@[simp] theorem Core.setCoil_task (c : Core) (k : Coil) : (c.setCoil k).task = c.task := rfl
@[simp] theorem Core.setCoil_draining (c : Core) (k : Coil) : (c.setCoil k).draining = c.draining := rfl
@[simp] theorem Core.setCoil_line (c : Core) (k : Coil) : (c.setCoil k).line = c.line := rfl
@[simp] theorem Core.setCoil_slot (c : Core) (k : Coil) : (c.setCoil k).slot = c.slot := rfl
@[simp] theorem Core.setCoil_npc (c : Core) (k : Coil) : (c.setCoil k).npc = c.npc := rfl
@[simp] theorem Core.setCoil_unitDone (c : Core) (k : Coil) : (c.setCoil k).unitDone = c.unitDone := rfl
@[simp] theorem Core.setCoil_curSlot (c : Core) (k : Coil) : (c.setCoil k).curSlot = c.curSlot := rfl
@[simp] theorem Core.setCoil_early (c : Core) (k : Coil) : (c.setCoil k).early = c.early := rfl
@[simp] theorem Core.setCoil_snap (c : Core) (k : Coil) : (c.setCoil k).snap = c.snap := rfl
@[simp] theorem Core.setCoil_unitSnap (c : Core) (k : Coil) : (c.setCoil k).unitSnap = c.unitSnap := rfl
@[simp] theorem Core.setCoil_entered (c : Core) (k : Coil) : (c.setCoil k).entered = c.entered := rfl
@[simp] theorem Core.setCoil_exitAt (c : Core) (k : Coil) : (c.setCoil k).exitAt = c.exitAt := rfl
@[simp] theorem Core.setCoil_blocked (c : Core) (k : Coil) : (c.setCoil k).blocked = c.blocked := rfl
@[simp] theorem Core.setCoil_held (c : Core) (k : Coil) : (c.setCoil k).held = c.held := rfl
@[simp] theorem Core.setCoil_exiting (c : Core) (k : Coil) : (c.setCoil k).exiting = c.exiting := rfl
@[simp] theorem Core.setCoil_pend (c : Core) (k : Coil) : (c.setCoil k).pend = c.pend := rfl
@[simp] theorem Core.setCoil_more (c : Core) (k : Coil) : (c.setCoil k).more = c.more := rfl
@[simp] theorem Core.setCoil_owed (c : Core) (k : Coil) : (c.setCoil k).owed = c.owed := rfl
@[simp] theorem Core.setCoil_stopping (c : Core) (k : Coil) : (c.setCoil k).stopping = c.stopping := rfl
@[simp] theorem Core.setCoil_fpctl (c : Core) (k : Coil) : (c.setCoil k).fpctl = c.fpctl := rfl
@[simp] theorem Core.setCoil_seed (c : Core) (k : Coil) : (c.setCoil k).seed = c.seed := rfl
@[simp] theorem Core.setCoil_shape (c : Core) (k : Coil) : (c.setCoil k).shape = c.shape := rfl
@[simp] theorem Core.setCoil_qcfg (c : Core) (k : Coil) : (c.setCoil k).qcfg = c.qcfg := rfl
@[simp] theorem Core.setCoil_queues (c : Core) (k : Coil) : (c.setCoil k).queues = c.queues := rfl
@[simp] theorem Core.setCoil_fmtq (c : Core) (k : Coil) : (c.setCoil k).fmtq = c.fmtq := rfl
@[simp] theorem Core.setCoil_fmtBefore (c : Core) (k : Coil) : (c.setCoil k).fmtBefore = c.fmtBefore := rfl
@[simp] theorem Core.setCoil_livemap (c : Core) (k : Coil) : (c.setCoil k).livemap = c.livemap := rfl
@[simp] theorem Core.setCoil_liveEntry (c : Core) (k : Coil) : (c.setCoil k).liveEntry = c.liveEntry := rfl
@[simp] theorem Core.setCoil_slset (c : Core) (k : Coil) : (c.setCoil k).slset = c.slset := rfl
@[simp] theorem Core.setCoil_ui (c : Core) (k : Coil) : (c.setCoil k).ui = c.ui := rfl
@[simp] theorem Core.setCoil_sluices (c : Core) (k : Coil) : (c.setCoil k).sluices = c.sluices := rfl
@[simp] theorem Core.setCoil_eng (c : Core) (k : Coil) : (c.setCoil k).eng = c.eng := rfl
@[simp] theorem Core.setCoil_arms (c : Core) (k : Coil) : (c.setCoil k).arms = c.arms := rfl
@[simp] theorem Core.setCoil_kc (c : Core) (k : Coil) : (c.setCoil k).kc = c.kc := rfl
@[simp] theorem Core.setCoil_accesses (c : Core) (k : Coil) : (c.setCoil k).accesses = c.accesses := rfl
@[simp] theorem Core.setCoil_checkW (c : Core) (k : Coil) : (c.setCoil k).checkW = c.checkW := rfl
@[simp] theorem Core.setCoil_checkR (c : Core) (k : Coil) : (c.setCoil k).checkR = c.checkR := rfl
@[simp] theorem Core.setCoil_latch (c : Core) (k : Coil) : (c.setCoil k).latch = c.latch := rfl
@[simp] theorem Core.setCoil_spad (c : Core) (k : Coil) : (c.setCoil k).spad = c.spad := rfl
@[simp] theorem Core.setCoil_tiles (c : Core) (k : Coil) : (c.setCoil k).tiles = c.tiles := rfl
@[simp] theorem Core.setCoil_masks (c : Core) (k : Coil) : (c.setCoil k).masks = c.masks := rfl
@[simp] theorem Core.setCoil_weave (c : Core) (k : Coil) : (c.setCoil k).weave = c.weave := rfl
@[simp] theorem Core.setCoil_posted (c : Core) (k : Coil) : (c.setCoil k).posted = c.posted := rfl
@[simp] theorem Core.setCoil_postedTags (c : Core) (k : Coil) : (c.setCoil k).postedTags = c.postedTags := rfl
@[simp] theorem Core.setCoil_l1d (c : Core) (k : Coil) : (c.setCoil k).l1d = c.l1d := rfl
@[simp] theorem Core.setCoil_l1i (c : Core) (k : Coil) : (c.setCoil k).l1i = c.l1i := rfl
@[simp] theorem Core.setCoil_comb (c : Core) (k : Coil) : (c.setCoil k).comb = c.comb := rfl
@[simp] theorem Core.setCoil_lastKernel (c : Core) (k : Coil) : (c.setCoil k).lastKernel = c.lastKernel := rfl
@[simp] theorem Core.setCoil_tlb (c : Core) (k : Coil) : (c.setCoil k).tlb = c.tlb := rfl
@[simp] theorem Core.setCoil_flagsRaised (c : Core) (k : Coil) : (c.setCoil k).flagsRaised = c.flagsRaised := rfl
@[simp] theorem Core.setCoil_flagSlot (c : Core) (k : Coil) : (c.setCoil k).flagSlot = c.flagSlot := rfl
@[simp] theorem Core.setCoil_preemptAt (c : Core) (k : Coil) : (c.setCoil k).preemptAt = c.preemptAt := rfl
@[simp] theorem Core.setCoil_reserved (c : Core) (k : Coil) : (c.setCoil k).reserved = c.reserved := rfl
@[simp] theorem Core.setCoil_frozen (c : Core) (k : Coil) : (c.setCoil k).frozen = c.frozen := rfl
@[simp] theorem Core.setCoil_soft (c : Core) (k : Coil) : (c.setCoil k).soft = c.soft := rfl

━━━━━━━━━━━━━━━━━━━━━━━━━━━━━━

■ **Instructions to follow**: From the records above, extract exactly and only the lines that begin at the line with "c.ui := rfl" and stop after the line with "c.latch := rfl".

■ **Response for this exercise**:
@[simp] theorem Core.setCoil_ui (c : Core) (k : Coil) : (c.setCoil k).ui = c.ui := rfl
@[simp] theorem Core.setCoil_sluices (c : Core) (k : Coil) : (c.setCoil k).sluices = c.sluices := rfl
@[simp] theorem Core.setCoil_eng (c : Core) (k : Coil) : (c.setCoil k).eng = c.eng := rfl
@[simp] theorem Core.setCoil_arms (c : Core) (k : Coil) : (c.setCoil k).arms = c.arms := rfl
@[simp] theorem Core.setCoil_kc (c : Core) (k : Coil) : (c.setCoil k).kc = c.kc := rfl
@[simp] theorem Core.setCoil_accesses (c : Core) (k : Coil) : (c.setCoil k).accesses = c.accesses := rfl
@[simp] theorem Core.setCoil_checkW (c : Core) (k : Coil) : (c.setCoil k).checkW = c.checkW := rfl
@[simp] theorem Core.setCoil_checkR (c : Core) (k : Coil) : (c.setCoil k).checkR = c.checkR := rfl
@[simp] theorem Core.setCoil_latch (c : Core) (k : Coil) : (c.setCoil k).latch = c.latch := rfl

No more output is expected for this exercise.